### EXTRACTED INFORMATION:
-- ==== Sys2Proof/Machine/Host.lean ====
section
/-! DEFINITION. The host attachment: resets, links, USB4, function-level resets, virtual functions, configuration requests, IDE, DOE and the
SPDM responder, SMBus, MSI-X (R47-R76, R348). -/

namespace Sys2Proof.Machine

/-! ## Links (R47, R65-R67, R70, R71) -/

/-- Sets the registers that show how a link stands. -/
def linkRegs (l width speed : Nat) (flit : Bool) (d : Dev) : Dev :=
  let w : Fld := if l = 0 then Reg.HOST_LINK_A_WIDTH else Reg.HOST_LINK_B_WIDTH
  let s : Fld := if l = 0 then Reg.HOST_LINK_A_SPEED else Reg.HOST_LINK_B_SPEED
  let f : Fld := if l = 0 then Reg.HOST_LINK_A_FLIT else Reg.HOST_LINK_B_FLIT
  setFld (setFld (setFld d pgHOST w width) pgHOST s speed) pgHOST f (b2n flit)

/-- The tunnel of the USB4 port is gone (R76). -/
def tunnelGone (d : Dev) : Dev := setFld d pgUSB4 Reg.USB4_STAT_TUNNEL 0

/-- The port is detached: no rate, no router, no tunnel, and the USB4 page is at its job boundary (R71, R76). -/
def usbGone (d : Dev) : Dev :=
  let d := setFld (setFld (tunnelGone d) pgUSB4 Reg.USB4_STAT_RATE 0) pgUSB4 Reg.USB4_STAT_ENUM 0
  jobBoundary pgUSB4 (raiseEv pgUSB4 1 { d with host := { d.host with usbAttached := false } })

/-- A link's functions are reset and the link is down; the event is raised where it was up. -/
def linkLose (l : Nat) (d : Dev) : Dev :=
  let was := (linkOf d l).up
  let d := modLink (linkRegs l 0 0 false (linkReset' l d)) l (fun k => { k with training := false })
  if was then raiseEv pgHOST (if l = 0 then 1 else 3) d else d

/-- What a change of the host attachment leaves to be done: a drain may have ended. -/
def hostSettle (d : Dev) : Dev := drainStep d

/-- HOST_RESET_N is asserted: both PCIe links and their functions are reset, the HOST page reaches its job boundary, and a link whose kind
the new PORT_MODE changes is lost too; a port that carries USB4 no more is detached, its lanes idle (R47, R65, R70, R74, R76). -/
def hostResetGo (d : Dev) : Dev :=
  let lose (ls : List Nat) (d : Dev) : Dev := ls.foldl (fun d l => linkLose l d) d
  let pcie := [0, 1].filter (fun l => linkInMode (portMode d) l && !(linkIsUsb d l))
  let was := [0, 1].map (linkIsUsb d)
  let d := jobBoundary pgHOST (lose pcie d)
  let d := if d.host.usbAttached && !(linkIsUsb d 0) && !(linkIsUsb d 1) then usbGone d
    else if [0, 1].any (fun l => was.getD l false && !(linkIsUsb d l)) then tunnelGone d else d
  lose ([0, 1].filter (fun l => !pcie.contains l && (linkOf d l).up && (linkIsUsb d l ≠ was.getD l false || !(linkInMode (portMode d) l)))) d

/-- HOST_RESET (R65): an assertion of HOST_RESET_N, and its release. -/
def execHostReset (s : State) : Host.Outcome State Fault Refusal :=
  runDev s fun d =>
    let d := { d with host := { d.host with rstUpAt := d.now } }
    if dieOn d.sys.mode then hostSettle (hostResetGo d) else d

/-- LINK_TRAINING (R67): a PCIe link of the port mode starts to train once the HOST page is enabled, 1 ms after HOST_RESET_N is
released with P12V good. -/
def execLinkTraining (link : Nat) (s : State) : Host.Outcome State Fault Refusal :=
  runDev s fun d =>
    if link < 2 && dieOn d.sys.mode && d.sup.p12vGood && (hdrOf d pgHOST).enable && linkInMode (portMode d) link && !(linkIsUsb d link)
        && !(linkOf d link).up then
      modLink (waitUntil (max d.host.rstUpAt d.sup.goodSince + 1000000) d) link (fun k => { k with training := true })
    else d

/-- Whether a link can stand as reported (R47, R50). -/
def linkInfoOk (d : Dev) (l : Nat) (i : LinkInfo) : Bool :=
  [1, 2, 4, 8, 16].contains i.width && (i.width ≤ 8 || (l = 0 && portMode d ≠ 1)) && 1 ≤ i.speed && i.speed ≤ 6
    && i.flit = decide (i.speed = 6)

---

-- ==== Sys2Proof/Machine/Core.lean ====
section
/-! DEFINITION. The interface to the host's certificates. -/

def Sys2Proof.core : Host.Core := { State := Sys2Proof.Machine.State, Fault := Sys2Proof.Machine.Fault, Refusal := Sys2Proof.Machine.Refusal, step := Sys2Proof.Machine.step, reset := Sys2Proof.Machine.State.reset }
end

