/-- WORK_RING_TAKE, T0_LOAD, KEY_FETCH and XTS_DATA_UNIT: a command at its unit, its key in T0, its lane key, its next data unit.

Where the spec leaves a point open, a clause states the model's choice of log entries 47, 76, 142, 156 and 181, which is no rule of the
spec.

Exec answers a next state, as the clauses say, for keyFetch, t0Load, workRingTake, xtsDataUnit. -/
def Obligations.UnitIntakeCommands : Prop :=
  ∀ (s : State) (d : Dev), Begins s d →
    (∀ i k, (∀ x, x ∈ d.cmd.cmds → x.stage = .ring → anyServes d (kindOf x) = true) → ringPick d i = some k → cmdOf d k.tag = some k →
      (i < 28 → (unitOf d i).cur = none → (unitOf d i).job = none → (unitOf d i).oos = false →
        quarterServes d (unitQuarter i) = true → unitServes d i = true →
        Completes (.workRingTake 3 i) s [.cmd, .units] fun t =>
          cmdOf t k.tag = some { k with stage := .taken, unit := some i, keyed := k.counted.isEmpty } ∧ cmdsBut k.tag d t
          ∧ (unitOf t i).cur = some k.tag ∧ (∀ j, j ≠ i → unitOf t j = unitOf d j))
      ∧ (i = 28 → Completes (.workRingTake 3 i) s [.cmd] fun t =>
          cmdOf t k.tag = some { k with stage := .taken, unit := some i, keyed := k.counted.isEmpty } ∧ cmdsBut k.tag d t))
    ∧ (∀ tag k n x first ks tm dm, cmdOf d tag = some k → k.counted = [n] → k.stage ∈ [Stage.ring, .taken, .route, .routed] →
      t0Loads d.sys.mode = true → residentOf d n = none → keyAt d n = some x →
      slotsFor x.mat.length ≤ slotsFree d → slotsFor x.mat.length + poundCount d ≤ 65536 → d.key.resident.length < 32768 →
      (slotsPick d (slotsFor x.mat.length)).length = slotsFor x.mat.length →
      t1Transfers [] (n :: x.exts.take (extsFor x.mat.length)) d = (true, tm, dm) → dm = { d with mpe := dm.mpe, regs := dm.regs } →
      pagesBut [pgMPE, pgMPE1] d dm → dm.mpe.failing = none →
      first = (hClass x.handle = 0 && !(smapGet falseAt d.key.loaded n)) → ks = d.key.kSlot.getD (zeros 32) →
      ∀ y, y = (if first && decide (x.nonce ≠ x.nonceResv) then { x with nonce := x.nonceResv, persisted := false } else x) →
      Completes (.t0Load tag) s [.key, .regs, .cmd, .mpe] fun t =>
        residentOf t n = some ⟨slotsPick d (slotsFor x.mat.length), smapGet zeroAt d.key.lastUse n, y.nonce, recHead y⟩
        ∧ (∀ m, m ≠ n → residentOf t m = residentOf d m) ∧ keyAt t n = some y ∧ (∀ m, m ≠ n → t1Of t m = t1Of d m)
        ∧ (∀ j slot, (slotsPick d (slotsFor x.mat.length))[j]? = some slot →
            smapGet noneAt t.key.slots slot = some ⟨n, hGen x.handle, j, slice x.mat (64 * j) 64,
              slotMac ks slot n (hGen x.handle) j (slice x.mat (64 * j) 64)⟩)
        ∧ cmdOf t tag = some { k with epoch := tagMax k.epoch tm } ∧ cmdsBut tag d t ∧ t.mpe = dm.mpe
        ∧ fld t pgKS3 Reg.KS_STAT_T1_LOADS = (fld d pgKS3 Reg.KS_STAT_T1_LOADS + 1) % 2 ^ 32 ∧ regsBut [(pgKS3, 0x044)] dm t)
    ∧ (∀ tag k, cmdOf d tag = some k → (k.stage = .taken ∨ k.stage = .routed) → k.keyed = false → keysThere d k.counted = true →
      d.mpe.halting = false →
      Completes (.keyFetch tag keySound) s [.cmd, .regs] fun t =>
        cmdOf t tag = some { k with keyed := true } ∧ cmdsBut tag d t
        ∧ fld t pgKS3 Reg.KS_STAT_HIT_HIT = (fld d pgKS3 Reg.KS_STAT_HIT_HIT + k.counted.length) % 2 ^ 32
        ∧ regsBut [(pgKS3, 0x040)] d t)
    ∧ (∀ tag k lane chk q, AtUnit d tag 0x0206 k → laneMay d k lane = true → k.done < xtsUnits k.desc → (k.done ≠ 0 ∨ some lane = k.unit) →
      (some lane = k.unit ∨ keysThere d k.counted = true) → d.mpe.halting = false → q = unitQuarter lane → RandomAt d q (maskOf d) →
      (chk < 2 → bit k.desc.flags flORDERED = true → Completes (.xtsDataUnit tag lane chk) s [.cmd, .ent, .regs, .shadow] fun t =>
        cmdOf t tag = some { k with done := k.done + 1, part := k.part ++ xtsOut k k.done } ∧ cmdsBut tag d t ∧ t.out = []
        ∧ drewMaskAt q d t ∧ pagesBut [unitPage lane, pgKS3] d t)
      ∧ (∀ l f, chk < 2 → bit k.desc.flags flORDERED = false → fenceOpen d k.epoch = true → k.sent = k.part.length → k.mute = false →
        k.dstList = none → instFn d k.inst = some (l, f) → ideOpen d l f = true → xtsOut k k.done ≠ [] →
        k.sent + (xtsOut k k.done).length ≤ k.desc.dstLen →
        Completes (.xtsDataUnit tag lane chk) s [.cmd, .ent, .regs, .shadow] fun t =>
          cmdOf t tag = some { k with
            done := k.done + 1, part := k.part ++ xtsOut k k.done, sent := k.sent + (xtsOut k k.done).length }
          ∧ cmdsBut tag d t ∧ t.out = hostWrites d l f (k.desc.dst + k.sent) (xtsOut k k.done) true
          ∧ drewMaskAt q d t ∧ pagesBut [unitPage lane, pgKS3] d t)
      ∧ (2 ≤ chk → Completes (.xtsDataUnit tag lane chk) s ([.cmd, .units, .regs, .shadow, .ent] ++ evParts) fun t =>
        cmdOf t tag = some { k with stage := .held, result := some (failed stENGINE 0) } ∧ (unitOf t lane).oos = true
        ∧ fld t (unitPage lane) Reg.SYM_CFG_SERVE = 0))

--

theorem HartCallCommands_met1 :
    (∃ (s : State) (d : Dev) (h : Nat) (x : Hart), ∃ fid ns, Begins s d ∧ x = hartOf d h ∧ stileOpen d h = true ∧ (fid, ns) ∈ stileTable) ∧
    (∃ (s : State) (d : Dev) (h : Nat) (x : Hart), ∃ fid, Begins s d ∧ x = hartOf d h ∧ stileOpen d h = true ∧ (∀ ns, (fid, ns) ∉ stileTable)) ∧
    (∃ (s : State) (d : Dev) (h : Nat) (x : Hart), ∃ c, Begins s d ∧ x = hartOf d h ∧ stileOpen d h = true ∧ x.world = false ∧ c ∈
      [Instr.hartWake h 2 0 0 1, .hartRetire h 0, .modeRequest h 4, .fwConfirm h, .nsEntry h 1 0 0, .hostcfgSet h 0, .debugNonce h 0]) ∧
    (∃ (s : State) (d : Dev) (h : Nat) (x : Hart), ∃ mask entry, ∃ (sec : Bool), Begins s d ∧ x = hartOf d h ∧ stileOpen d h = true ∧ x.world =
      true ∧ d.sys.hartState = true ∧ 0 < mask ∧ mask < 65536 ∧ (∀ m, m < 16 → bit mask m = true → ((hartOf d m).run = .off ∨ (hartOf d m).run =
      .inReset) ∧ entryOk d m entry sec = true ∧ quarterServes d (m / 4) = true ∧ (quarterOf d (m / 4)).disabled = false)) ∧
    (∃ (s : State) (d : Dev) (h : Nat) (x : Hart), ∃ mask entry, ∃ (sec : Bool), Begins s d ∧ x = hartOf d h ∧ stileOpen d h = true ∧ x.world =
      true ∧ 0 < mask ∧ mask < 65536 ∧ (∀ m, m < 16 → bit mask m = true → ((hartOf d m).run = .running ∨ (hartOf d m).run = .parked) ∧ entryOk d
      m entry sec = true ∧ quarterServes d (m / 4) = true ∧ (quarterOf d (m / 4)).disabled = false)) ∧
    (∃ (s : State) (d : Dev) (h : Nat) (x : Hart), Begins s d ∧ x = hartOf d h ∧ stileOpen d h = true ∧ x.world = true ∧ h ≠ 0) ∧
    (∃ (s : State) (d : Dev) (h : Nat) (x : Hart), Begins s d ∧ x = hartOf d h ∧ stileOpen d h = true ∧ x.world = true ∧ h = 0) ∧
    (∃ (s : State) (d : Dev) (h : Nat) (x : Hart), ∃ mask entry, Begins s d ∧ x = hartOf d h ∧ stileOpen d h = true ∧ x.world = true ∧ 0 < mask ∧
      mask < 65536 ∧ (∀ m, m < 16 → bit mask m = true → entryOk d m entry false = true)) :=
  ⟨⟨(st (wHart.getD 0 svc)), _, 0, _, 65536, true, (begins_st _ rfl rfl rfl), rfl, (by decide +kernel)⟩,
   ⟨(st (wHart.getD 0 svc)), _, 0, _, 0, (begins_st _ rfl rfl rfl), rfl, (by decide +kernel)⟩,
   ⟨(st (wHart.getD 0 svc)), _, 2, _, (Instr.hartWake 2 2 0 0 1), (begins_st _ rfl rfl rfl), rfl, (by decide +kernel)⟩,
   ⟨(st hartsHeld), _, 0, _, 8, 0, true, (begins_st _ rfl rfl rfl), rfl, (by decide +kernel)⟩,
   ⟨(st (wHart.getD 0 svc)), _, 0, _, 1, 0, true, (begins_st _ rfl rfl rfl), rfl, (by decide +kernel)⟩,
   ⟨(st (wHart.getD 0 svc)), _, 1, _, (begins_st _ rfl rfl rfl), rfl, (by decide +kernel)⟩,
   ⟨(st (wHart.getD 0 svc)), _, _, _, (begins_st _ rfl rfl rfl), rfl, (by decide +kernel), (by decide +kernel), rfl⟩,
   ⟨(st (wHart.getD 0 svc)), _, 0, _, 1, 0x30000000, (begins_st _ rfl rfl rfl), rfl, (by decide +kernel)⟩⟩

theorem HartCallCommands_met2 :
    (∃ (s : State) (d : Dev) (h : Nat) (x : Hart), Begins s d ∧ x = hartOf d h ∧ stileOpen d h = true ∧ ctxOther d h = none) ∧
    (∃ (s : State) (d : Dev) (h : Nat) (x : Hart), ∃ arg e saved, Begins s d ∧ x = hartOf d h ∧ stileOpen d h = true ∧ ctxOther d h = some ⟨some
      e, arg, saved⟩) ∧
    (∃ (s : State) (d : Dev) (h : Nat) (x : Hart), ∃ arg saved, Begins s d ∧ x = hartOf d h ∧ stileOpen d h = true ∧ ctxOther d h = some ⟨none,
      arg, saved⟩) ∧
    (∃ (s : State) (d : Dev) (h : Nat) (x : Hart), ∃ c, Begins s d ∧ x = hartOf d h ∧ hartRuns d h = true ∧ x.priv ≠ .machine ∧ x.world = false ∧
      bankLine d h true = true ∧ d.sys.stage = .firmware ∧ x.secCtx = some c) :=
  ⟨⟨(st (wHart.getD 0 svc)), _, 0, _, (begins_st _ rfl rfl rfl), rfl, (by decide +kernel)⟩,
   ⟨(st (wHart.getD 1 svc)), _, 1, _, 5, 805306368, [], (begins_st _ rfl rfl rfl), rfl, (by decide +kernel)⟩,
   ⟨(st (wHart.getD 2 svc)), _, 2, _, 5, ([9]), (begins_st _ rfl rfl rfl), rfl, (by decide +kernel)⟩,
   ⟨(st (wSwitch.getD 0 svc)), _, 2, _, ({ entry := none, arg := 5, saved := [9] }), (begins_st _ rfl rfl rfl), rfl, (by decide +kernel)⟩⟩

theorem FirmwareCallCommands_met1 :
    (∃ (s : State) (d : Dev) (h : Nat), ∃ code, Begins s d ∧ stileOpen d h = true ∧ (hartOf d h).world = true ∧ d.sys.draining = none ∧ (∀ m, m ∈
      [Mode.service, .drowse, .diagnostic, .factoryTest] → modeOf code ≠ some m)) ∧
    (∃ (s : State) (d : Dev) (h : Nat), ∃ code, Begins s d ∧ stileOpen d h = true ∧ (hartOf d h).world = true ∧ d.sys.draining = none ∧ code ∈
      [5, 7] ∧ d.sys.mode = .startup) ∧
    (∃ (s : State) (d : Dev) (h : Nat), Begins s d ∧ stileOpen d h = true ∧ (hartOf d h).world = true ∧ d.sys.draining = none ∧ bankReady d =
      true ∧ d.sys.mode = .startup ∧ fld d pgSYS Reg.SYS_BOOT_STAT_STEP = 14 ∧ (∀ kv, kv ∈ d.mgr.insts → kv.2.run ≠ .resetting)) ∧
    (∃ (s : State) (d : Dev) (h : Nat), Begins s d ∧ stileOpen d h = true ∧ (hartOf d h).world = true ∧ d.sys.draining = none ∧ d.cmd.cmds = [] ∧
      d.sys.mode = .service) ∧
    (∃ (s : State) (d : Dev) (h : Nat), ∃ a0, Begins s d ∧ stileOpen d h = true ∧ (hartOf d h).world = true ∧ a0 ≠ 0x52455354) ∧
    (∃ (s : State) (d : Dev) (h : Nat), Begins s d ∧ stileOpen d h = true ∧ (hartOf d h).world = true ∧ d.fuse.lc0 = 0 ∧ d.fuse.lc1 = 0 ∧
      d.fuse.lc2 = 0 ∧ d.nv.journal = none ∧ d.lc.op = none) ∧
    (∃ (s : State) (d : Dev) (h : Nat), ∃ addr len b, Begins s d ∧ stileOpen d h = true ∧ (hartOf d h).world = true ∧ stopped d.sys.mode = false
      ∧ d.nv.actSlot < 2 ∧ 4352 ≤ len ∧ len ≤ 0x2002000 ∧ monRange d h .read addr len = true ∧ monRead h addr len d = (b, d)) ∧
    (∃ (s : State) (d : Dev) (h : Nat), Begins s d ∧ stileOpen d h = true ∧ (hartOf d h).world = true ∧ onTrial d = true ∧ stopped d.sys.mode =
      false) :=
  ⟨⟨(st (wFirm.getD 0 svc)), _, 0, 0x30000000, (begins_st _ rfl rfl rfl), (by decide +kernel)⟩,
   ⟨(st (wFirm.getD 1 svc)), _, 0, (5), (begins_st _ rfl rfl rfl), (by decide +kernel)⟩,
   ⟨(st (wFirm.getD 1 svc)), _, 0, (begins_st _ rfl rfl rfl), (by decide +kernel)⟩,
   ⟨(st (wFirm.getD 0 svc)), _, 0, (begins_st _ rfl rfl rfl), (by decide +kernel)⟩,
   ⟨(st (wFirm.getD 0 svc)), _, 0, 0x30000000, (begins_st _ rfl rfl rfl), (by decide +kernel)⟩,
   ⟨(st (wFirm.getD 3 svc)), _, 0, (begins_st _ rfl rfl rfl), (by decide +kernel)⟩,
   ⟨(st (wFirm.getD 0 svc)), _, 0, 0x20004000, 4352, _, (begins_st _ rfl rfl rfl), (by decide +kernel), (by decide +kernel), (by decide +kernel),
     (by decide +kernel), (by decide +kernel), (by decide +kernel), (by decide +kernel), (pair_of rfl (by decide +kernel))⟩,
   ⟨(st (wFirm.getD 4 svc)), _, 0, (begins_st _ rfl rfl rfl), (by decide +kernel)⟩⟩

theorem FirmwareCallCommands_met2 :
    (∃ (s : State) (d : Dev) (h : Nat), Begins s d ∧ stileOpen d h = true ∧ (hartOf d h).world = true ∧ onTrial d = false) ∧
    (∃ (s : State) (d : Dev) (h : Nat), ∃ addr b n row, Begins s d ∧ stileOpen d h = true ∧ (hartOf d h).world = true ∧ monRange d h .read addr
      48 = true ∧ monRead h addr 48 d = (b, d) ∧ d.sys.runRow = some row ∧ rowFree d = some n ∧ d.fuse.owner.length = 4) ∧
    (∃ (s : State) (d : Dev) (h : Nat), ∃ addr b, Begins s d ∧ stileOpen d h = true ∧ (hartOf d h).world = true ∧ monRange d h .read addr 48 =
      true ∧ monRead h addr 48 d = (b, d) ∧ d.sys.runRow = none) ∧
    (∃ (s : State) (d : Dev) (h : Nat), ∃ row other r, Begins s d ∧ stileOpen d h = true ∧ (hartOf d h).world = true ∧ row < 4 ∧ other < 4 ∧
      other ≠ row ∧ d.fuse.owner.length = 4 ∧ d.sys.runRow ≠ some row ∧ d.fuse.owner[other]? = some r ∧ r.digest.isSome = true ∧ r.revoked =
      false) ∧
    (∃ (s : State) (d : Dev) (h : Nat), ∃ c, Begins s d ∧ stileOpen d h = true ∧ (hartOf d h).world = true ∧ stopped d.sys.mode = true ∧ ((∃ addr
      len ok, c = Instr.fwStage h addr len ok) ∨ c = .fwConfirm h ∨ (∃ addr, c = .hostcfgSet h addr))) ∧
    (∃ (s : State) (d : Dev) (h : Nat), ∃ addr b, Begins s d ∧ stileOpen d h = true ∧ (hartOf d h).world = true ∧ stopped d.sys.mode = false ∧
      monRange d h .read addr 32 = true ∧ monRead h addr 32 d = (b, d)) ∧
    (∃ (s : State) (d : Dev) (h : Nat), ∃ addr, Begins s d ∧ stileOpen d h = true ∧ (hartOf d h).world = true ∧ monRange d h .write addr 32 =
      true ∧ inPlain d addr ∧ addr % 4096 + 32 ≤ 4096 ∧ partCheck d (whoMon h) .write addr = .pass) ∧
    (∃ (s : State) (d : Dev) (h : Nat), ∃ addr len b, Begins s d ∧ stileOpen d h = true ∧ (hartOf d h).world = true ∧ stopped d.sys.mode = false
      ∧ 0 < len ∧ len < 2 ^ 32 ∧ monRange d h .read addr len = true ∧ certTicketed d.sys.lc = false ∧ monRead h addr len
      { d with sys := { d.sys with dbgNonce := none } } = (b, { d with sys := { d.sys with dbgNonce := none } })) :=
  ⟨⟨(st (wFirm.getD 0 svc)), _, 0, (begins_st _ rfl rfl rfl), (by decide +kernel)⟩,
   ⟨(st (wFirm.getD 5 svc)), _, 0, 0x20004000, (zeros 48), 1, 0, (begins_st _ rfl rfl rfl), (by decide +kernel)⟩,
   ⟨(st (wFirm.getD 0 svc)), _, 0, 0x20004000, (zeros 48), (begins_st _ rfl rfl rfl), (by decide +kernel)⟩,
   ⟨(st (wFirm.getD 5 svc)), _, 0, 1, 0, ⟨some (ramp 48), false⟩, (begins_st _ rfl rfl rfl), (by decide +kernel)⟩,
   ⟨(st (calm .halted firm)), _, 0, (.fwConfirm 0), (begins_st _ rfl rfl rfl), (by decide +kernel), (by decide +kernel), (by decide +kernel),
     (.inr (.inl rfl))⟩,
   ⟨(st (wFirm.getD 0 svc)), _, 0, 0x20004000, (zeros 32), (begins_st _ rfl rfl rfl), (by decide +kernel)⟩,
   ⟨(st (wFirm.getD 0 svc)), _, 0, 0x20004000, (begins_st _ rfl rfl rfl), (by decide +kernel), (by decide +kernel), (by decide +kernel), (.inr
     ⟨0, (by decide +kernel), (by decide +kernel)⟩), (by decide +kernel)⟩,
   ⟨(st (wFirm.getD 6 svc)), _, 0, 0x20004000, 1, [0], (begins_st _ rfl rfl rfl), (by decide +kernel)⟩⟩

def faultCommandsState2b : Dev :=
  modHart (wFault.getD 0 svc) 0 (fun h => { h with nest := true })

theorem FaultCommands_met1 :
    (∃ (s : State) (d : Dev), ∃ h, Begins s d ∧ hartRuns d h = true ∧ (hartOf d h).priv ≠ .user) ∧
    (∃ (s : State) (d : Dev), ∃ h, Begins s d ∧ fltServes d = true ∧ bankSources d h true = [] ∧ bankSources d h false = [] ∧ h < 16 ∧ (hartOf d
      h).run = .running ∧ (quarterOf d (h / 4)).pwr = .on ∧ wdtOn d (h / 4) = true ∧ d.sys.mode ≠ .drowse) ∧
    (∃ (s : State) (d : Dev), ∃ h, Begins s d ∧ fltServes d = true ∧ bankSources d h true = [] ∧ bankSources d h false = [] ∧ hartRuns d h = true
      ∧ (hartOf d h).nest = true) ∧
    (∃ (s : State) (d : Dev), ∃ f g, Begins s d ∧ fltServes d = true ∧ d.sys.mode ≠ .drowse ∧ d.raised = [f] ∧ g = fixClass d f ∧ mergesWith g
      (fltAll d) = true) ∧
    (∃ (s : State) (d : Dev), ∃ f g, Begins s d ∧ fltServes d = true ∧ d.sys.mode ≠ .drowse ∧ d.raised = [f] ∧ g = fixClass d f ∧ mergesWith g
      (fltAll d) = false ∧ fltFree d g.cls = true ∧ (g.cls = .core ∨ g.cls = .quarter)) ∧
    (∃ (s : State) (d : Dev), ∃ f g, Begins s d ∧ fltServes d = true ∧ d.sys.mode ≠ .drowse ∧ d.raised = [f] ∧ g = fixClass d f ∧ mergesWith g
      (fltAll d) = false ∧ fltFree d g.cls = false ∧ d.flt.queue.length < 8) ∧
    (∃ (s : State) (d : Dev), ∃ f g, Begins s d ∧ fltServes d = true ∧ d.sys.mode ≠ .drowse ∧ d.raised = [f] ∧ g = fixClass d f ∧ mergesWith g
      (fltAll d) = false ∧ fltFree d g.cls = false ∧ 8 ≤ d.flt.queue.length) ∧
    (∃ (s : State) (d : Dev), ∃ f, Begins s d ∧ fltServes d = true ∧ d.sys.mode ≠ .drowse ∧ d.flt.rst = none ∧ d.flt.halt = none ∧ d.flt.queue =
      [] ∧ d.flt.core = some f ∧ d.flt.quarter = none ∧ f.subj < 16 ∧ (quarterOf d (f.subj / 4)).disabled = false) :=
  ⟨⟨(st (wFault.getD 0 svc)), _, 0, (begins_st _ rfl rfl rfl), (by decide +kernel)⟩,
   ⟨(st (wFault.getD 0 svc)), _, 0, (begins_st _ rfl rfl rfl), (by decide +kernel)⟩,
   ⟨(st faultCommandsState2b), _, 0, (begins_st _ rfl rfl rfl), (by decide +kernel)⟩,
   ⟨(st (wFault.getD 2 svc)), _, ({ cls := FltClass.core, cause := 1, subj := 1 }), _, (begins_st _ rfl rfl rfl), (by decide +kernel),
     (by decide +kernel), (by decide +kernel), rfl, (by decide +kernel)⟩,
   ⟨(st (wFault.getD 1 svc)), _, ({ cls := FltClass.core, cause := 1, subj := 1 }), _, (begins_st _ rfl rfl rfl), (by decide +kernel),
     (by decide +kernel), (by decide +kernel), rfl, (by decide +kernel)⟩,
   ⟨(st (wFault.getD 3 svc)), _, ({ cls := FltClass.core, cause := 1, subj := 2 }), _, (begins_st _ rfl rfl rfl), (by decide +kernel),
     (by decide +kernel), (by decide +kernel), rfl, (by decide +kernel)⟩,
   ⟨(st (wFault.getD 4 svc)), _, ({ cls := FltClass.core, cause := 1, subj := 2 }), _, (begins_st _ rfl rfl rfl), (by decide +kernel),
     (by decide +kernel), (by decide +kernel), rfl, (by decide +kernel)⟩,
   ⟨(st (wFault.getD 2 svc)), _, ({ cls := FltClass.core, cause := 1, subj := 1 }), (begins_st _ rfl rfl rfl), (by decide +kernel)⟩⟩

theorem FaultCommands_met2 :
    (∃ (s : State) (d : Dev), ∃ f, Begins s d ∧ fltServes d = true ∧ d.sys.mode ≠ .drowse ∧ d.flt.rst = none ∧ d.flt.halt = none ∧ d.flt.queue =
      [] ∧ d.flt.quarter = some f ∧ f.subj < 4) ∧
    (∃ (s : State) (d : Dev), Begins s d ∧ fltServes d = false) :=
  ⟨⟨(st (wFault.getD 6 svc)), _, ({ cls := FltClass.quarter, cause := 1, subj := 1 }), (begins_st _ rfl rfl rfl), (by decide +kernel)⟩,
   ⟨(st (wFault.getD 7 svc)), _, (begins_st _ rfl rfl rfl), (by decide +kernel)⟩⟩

### WHAT TO WORK ON:
Given the records above, return exactly the lines starting at the line containing "-- ==== Sys2Proof/Machine/Host.lean" and ending at the line containing "link stands. -/", including both.

### WRITTEN REPLY:
-- ==== Sys2Proof/Machine/Host.lean ====
section
/-! DEFINITION. The host attachment: resets, links, USB4, function-level resets, virtual functions, configuration requests, IDE, DOE and the
SPDM responder, SMBus, MSI-X (R47-R76, R348). -/

namespace Sys2Proof.Machine

/-! ## Links (R47, R65-R67, R70, R71) -/

/-- Sets the registers that show how a link stands. -/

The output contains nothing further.